EXERCISE AIM. In the records below, begin at the line that has "z x).resetCause = s.resetCause := rfl" and stop after the line that has "z x).claimCounter = s.claimCounter := rfl"; quote those lines verbatim and nothing more.

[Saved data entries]
== == ==
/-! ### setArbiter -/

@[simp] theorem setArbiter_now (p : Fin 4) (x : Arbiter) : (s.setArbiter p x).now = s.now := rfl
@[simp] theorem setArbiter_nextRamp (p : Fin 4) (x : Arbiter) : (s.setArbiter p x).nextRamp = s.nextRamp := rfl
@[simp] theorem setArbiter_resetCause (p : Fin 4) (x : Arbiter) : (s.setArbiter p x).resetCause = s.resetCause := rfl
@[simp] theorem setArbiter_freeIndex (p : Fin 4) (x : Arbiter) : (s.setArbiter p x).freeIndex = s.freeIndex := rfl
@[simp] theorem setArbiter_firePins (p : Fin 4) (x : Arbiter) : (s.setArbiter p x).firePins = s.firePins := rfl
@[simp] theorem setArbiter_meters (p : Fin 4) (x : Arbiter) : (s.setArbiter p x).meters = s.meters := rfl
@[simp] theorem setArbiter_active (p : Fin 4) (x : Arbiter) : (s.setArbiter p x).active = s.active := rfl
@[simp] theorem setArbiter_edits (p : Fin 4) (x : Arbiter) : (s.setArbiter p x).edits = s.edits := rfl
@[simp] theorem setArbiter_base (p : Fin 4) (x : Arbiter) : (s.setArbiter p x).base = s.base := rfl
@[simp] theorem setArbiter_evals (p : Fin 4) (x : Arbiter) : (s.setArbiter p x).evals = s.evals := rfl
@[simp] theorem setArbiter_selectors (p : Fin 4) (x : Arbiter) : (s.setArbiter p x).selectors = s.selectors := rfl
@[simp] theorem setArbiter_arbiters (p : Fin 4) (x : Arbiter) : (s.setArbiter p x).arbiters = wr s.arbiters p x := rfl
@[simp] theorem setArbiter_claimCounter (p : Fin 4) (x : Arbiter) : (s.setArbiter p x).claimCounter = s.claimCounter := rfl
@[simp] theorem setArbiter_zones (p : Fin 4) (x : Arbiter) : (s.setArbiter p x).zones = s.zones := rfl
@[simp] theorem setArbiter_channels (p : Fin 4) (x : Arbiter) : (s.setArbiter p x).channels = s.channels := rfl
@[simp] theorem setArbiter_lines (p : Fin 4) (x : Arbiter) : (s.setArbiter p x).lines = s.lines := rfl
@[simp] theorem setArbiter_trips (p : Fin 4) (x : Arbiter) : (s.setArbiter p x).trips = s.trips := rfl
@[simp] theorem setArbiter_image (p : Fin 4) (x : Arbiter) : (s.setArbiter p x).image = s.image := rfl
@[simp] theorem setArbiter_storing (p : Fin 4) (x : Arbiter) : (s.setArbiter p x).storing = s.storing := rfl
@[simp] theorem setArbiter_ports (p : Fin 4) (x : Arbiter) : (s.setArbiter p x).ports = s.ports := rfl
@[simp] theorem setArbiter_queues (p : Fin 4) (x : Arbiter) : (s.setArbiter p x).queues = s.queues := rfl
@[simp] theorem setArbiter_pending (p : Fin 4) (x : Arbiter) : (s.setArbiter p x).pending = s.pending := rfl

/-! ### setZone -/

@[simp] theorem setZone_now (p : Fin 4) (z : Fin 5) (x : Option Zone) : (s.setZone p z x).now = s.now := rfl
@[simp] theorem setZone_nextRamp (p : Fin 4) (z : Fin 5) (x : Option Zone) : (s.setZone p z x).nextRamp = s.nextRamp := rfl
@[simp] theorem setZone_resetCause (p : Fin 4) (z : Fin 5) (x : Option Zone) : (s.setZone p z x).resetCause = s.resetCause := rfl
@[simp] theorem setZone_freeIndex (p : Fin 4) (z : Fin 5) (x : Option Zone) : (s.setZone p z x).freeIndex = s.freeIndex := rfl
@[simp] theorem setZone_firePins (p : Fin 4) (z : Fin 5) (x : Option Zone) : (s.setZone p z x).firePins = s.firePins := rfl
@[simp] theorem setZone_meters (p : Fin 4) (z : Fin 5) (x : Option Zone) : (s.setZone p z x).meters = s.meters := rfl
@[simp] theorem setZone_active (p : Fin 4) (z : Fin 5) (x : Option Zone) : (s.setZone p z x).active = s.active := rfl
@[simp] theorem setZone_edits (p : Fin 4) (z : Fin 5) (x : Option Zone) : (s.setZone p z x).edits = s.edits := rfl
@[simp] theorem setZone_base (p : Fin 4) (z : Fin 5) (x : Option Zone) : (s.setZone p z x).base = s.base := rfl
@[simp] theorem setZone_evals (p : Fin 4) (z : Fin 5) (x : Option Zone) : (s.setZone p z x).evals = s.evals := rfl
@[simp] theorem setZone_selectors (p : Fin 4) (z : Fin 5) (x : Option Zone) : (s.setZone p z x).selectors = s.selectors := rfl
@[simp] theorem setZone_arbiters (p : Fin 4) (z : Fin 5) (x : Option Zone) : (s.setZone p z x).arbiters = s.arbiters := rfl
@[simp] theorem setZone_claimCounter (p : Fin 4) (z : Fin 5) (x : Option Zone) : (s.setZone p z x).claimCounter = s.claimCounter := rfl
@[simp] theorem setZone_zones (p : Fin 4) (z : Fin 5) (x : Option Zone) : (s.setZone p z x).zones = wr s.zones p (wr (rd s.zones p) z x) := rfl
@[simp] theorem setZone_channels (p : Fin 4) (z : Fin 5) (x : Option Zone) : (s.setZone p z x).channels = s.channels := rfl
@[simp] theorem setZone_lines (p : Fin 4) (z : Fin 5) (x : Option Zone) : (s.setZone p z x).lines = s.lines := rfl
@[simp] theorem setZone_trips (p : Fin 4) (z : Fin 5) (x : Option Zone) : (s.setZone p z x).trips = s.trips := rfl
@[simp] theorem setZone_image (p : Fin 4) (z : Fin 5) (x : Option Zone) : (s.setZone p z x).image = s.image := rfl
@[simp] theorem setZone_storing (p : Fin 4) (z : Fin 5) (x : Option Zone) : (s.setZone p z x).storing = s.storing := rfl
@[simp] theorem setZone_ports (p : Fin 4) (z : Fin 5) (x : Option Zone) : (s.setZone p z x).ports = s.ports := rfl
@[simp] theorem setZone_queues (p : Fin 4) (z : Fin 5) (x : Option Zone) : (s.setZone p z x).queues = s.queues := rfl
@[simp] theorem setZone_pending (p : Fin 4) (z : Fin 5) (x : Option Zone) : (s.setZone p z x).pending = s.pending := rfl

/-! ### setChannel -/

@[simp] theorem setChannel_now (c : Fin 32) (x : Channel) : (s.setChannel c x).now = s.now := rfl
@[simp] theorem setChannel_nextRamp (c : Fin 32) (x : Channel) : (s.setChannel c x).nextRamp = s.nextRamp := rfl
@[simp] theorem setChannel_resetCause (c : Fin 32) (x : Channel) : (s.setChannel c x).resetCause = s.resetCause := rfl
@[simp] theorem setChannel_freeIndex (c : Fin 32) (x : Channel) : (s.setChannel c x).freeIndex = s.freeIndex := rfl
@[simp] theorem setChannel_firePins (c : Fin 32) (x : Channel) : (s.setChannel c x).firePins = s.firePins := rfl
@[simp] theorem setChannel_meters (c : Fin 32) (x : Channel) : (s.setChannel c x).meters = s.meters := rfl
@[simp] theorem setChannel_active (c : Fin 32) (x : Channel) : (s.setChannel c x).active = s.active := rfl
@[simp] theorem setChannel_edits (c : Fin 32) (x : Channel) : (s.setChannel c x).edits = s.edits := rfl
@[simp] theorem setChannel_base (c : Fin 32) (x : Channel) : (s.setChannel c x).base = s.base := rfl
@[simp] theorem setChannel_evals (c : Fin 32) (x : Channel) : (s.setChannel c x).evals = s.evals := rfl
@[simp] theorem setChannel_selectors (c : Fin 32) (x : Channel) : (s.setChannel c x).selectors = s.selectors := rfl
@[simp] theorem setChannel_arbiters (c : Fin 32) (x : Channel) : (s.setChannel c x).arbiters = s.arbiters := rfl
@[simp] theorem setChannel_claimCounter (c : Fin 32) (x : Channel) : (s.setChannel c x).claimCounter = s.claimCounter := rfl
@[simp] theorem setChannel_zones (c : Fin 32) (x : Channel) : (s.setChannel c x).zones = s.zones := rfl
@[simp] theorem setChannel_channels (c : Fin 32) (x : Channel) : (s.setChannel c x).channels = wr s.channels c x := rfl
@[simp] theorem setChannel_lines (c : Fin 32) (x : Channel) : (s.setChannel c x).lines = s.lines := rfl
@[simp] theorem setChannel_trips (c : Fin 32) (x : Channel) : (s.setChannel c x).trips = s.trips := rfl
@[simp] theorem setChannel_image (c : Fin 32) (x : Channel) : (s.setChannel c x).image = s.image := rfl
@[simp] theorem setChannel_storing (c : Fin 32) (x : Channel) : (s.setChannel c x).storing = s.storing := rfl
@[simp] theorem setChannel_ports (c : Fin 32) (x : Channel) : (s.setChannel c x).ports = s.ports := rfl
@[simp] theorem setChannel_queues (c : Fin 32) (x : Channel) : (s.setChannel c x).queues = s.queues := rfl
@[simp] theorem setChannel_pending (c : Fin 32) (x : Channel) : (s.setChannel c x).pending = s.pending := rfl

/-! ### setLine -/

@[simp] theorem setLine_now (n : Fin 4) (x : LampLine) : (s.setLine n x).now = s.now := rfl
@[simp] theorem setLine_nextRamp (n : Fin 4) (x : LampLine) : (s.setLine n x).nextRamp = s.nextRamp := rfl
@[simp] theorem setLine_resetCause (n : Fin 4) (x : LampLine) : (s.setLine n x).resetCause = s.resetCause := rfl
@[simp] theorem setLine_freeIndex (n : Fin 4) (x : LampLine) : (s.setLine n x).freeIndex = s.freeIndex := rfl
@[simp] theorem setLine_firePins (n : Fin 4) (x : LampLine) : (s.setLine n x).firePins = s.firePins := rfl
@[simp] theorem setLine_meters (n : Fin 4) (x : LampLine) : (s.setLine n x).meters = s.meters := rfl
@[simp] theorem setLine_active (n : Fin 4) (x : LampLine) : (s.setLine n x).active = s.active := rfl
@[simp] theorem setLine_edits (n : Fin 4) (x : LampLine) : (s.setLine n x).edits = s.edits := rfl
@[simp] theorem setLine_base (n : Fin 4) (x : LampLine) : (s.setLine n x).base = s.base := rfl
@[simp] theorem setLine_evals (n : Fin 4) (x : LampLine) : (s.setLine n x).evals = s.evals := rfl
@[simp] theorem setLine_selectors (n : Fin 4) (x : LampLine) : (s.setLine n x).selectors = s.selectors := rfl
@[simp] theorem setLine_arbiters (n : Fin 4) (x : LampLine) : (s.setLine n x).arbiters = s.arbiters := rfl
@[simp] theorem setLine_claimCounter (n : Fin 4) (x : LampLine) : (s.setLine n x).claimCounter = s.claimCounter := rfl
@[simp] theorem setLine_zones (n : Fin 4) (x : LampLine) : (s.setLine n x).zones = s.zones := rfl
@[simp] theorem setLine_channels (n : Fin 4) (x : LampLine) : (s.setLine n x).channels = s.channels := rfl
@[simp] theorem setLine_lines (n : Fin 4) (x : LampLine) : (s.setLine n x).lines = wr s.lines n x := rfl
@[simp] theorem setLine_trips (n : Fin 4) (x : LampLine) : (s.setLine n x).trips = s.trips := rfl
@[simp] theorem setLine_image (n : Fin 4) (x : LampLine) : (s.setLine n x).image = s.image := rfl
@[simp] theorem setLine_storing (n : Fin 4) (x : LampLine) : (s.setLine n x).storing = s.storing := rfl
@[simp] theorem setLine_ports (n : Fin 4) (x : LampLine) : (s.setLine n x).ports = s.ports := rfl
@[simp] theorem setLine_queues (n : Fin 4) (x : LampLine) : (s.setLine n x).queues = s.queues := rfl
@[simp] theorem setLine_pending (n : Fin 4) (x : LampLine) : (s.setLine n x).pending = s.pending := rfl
== == ==
ANSWER TO THIS EXERCISE.
@[simp] theorem setZone_resetCause (p : Fin 4) (z : Fin 5) (x : Option Zone) : (s.setZone p z x).resetCause = s.resetCause := rfl
@[simp] theorem setZone_freeIndex (p : Fin 4) (z : Fin 5) (x : Option Zone) : (s.setZone p z x).freeIndex = s.freeIndex := rfl
@[simp] theorem setZone_firePins (p : Fin 4) (z : Fin 5) (x : Option Zone) : (s.setZone p z x).firePins = s.firePins := rfl
@[simp] theorem setZone_meters (p : Fin 4) (z : Fin 5) (x : Option Zone) : (s.setZone p z x).meters = s.meters := rfl
@[simp] theorem setZone_active (p : Fin 4) (z : Fin 5) (x : Option Zone) : (s.setZone p z x).active = s.active := rfl
@[simp] theorem setZone_edits (p : Fin 4) (z : Fin 5) (x : Option Zone) : (s.setZone p z x).edits = s.edits := rfl
@[simp] theorem setZone_base (p : Fin 4) (z : Fin 5) (x : Option Zone) : (s.setZone p z x).base = s.base := rfl
@[simp] theorem setZone_evals (p : Fin 4) (z : Fin 5) (x : Option Zone) : (s.setZone p z x).evals = s.evals := rfl
@[simp] theorem setZone_selectors (p : Fin 4) (z : Fin 5) (x : Option Zone) : (s.setZone p z x).selectors = s.selectors := rfl
@[simp] theorem setZone_arbiters (p : Fin 4) (z : Fin 5) (x : Option Zone) : (s.setZone p z x).arbiters = s.arbiters := rfl
@[simp] theorem setZone_claimCounter (p : Fin 4) (z : Fin 5) (x : Option Zone) : (s.setZone p z x).claimCounter = s.claimCounter := rfl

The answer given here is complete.